With a push by University's to sell their own courses they have convinced more and more Ambulance Services that a Graduate or Degree level should be entry level as a qualified officer. So you could therefore be seen by an amblance officer who has no real-life experience with the On-Road aspect of this job. There's a lot of 'Spider Sense' in this job, we have to enter some very suspect dark alleys and homes and Dr Gregory House is right, "Patients Do LIE". Anyway I'm attempting to gain some Recognised Prior Learning (RPL) and complete what should be less than 50% of the CSU Batchelor of Clinical Prastice, then I'll have a degree.
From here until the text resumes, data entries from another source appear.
-- ==== Sys2Proof/Tests/Slice0.lean ====
section
/-! SUPPORT. The model's own tests. Expected values come from spec/95_test_vectors.md (the vector is
named at each test) or from the rule named there. The last part gives, for every statement with
hypotheses, a concrete case that meets them. -/

namespace Sys2Proof.Tests

open Sys2Proof Sys2Proof.Machine

/-! ## Well-formedness: an ill-formed term for each check -/

/-- R44: WIDTH = 12 is no multiple of 8. -/
theorem test_width_twelve_refused : Instr.wellFormed (.init ⟨12, false, false, 0, 0, 0⟩) = false := by
  decide

/-- R44: WIDTH = 0 and WIDTH = 72 are outside 8 .. 64; 8 and 64 are the ends of the range. -/
theorem test_width_range :
    [0, 8, 64, 72].map (fun w => Instr.wellFormed (.init ⟨w, false, false, 0, 0, 0⟩)) =
      [false, true, true, false] := by decide

/-- R38: LEN has 32 bits, so a data operand of `2^32` bytes has no frame. -/
theorem test_overlong_data_refused (data : List Byte) (h : data.length = 4294967296) :
    Instr.wellFormed (.calculate data) = false ∧ Instr.wellFormed (.accum data) = false := by
  simp [Instr.wellFormed, lenLegal, Config.lenBits, h]

/-! ## Decoding: frames written out from R38 to R40 (V18) -/

theorem test_decode_init_crc32 :
    decode [0x01, 0x20, 0x03, 0xB7, 0x1D, 0xC1, 0x04, 0, 0, 0, 0, 0xFF, 0xFF, 0xFF, 0xFF, 0, 0, 0, 0,
        0xFF, 0xFF, 0xFF, 0xFF, 0, 0, 0, 0] =
      .ok (.init ⟨32, true, true, 0x04C11DB7, 0xFFFFFFFF, 0xFFFFFFFF⟩, []) := by decide

/-- The flags byte 01: only bit 16, INPUT_REFLECTED. -/
theorem test_decode_init_input_only :
    decode [0x01, 0x08, 0x01, 0x07, 0, 0, 0, 0, 0, 0, 0, 0, 0, 0, 0, 0, 0, 0, 0, 0, 0, 0, 0, 0, 0, 0, 0] =
      .ok (.init ⟨8, true, false, 0x07, 0, 0⟩, []) := by decide

theorem test_decode_calc : decode [0x02, 0x04, 0, 0, 0, 0x31, 0x32, 0x33, 0x34, 0x05] =
    .ok (.calculate [0x31, 0x32, 0x33, 0x34], [0x05]) := by decide

theorem test_decode_accum : decode [0x03, 0x02, 0, 0, 0, 0x04, 0x05] =
    .ok (.accum [0x04, 0x05], []) := by decide

theorem test_decode_reset : decode [0x04] = .ok (.reset, []) := by decide

theorem test_decode_get : decode [0x05] = .ok (.get, []) := by decide

theorem test_decode_reserved : [0x00, 0x06, 0xFF].map (fun op => decode [op]) =
    [.error (.reservedOpcode 0x00), .error (.reservedOpcode 0x06), .error (.reservedOpcode 0xFF)] := by
  decide

/-- WIDTH = 72 exceeds W_MAX; reserved bit 18 set. -/
theorem test_decode_malformed_init :
    decode ([0x01, 0x48, 0x00] ++ List.replicate 24 0) = .error (.illegalWidth 0x48) ∧
      decode ([0x01, 0x10, 0x07] ++ List.replicate 24 0) = .error .reservedBitsSet := by decide

/-- The table's own numbering: bit 0 is the lowest bit of the opcode byte. -/
theorem test_decode_table_words :
    decodeTableWord 216 0x031001 = some (.init ⟨16, true, true, 0, 0, 0⟩) ∧
      decodeTableWord 40 0x02 = some (.calculate []) ∧ decodeTableWord 8 0x03 = some (.accum []) ∧
      decodeTableWord 8 0x04 = some .reset ∧ decodeTableWord 8 0x05 = some .get ∧
      decodeTableWord 216 0x01 = none := by decide

/-! ## The textual form (R47, R48) -/

/-- The example of R50, read. -/
theorem test_assemble_init :
    assemble "INIT width=32, refin=1, refout=1, poly=0x04C11DB7, init=0xFFFFFFFF, xorout=0xFFFFFFFF".toList =
      some (.init ⟨32, true, true, 0x04C11DB7, 0xFFFFFFFF, 0xFFFFFFFF⟩) := by decide

/-- The two spellings of a data operand. -/
theorem test_assemble_data :
    assemble "ACCUM \"hello \"".toList = some (.accum [0x68, 0x65, 0x6C, 0x6C, 0x6F, 0x20]) ∧
      assemble "CALC [12 34]".toList = some (.calculate [0x12, 0x34]) ∧
      assemble "CALC \"\"".toList = some (.calculate []) ∧
      assemble "PEEK".toList = some (.accum []) := by decide

/-- The line of V1's result, `w/4` digits. -/
theorem test_result_text :
    resultText 16 (.calculate [0x12, 0x34]) 0x26 =
      ['C', 'A', 'L', 'C', ' ', ' ', '[', '1', '2', ' ', '3', '4', ']', ' ', '-', '>', ' ',
        '0', 'x', '0', '0', '2', '6'] := by decide

/-! ## The functions (V19 to V22) -/

theorem test_reverse_bits : reverseBits 0x31 8 = 0x8C ∧ reverseBits 0x1FF 8 = 0xFF ∧
    reverseBits 0x1D0F 16 = 0xF0B8 ∧ reverseBits 0x864CFB 24 = 0xDF3261 ∧ reverseBits 0x5 0 = 0 := by
  decide

theorem test_reverse_bits_whole_container :
    reverseBits 0x42F0E1EBA9EA3693 64 = 0xC96C5795D7870F42 := by
  simp [reverseBits, reverseLoop]

theorem test_fold_a : foldA 32 (fun _ => 0x6E6B06E7) 0xFFFFFFFF 0x68 = 0x6E94F918 ∧
    foldA 16 (fun i => i.setWidth 64) 0x0012 0x34 = 0x0026 ∧
    foldA 8 (fun i => i.setWidth 64) 0x5A 0x12 = 0x48 := by decide

theorem test_fold_b : foldB 16 true (fun _ => 0x9398) 0x1D0F 0x31 = 0x9C98 ∧
    foldB 16 true (fun i => i.setWidth 64) 0x0048 0x34 = 0x482C ∧
    foldB 24 false (fun _ => 0x2A7448) 0xB704CE 0x31 = 0x2EBA48 := by decide

theorem test_output_stage :
    outputStage ⟨8, false, true, 0, 0, 0x0F⟩ 0x01 = ⟨0x80, 0x8F⟩ ∧
      outputStage ⟨16, true, true, 0, 0, 0x0001⟩ 0x1D0F = ⟨0x1D0F, 0x1D0E⟩ := by decide

/-! ## One step of each command, on a small state -/

/-- An engine with the given record, fresh, and the table `TID` of section 2 at the entries the
tests read (entry = index). -/
def engine (p : Params) : State :=
  { State.reset with
    params := p, accumulate := p.initialValue, configured := true
    table := [(0x12, 0x12), (0x26, 0x26), (0x2C, 0x2C), (0x34, 0x34), (0x48, 0x48), (0x7C, 0x7C)] }

/-- A width-16 record with the given flags. -/
def record16 (ir rr : Bool) : Params := ⟨16, ir, rr, 0x1021, 0, 0⟩

/-- The next state of an outcome. -/
def nextOf : Host.Outcome State Fault Refusal → Option State
  | .next t => some t
  | .fault _ => none
  | .refused _ => none

/-- V18: an INIT with over-wide fields, `init=0x12345`, `xorout=0xF0001`, width 16 (V11). -/
theorem test_init_truncates :
    (nextOf (exec (.init ⟨16, false, false, 0x1021, 0x12345, 0xF0001⟩) State.reset)).map
      (fun t => (t.params.initialValue, t.params.finalXorValue, t.accumulate, t.configured)) =
      some (0x2345, 0x0001, 0x2345, true) := by decide

/-- R51 (a): INIT in mid-accumulation discards the running value. -/
theorem test_init_discards :
    (nextOf (exec (.init (record16 true false))
      ((engine (record16 false false)).setAccumulate 0xD789))).map State.accumulate = some 0 := by decide

/-- V15: the four configurations give four values. -/
theorem test_calc_configurations :
    [(false, false), (true, true), (true, false), (false, true)].map (fun f =>
      (nextOf (exec (.calculate [0x12, 0x34]) (engine (record16 f.1 f.2)))).map State.results) =
      [some [0x1234], some [0x0026], some [0x482C], some [0x2C48]] := by decide

/-- V15, w = 8: both branches give 0x73. -/
theorem test_calc_width_eight :
    [true, false].map (fun f =>
      (nextOf (exec (.calculate [0x12, 0x34]) (engine ⟨8, f, f, 0, 0x5A, 0x0F⟩))).map State.results) =
      [some [0x73], some [0x73]] := by decide

/-- V13: with no data in output-only ACCUM reverses the register. -/
theorem test_accum_empty_output_only :
    (nextOf (exec (.accum []) (engine ⟨16, false, true, 0x1021, 0x1D0F, 0x0001⟩))).map
      (fun t => (t.accumulate, t.results)) = some (0xF0B8, [0xF0B9]) := by decide

/-- V15 data on a running register: ACCUM of 34 from 0x0012 in Branch B. -/
theorem test_accum_continues :
    (nextOf (exec (.accum [0x34]) ((engine (record16 false false)).setAccumulate 0x0012))).map
      (fun t => (t.accumulate, t.results)) = some (0x1234, [0x1234]) := by decide

/-- R76's worked example. -/
theorem test_reset_restores :
    (nextOf (exec .reset ((engine ⟨32, true, true, 0, 0xFFFFFFFF, 0xFFFFFFFF⟩).setAccumulate
      0x127E0609))).map (fun t => (t.accumulate, t.results)) = some (0xFFFFFFFF, []) := by decide

/-- R77's worked example. -/
theorem test_get_resets :
    (nextOf (exec .get ((engine ⟨32, true, true, 0, 0xFFFFFFFF, 0xFFFFFFFF⟩).setAccumulate
      0xDBE95D7F))).map (fun t => (t.accumulate, t.results)) =
      some (0xFFFFFFFF, [0x2416A280]) := by decide

/-- V13: GET reflects nothing in output-only. -/
theorem test_get_output_only :
    (nextOf (exec .get (engine ⟨16, false, true, 0x1021, 0x1D0F, 0x0001⟩))).map State.results =
      some [0x1D0E] := by decide

/-- V18's last row: CALC sent to an engine that has executed no INIT. -/
theorem test_calc_before_init_refused :
    step (State.reset.withFetchWord 40 0x02) = .refused .unconfigured := rfl

/-- A step takes its frame and leaves the next one. -/
theorem test_step_consumes :
    (nextOf (step ((engine (record16 false false)).send [0x03, 1, 0, 0, 0, 0x12, 0x05]))).map
      (fun t => (t.pending, t.commandIndex, t.accumulate)) = some ([0x05], 1, 0x0012) := by decide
The Tasmanian job was affected by this entry level qualification fruckis and they've cancelled the application process and are going to re-advertise the positions sometime but I'm not waiting for them, apart from the CSU course, I have applied for a ten week online course on Scene Management and participation in an Expanded Decision Making course for NSW Health.

So as Ambowife would agree, I've been keeping myself busy and active and now I have this platform to waffle from, Ha, Ha, Ha,(manical laugh)

Till later

1 comment:

  1. LOL I LOVE HOUSE and yes patients do lie. But not me lol. I don't really, I got put into respiratory arrest sseveral years ago because apparently even though I am not allergic to shellfish I am allergic to the injectable dye they use for CT scans. It wasn't a pretty sight, they had to stabilize me three times before getting me into the ambulance. On the way to the hospital the medic says to me "I am going to give you epinephrine it will make you race a bit" I chuckled and said no it won't. He looked at me as if to say I had no clue and said yes it will. I said OK. He chuckled then and after a minute checked my pulse and respiration and his jaw hit the floor. "I've never seen that" was all he could say lol. So we don't ALWAYS lie. Sorry to hijack your post lol.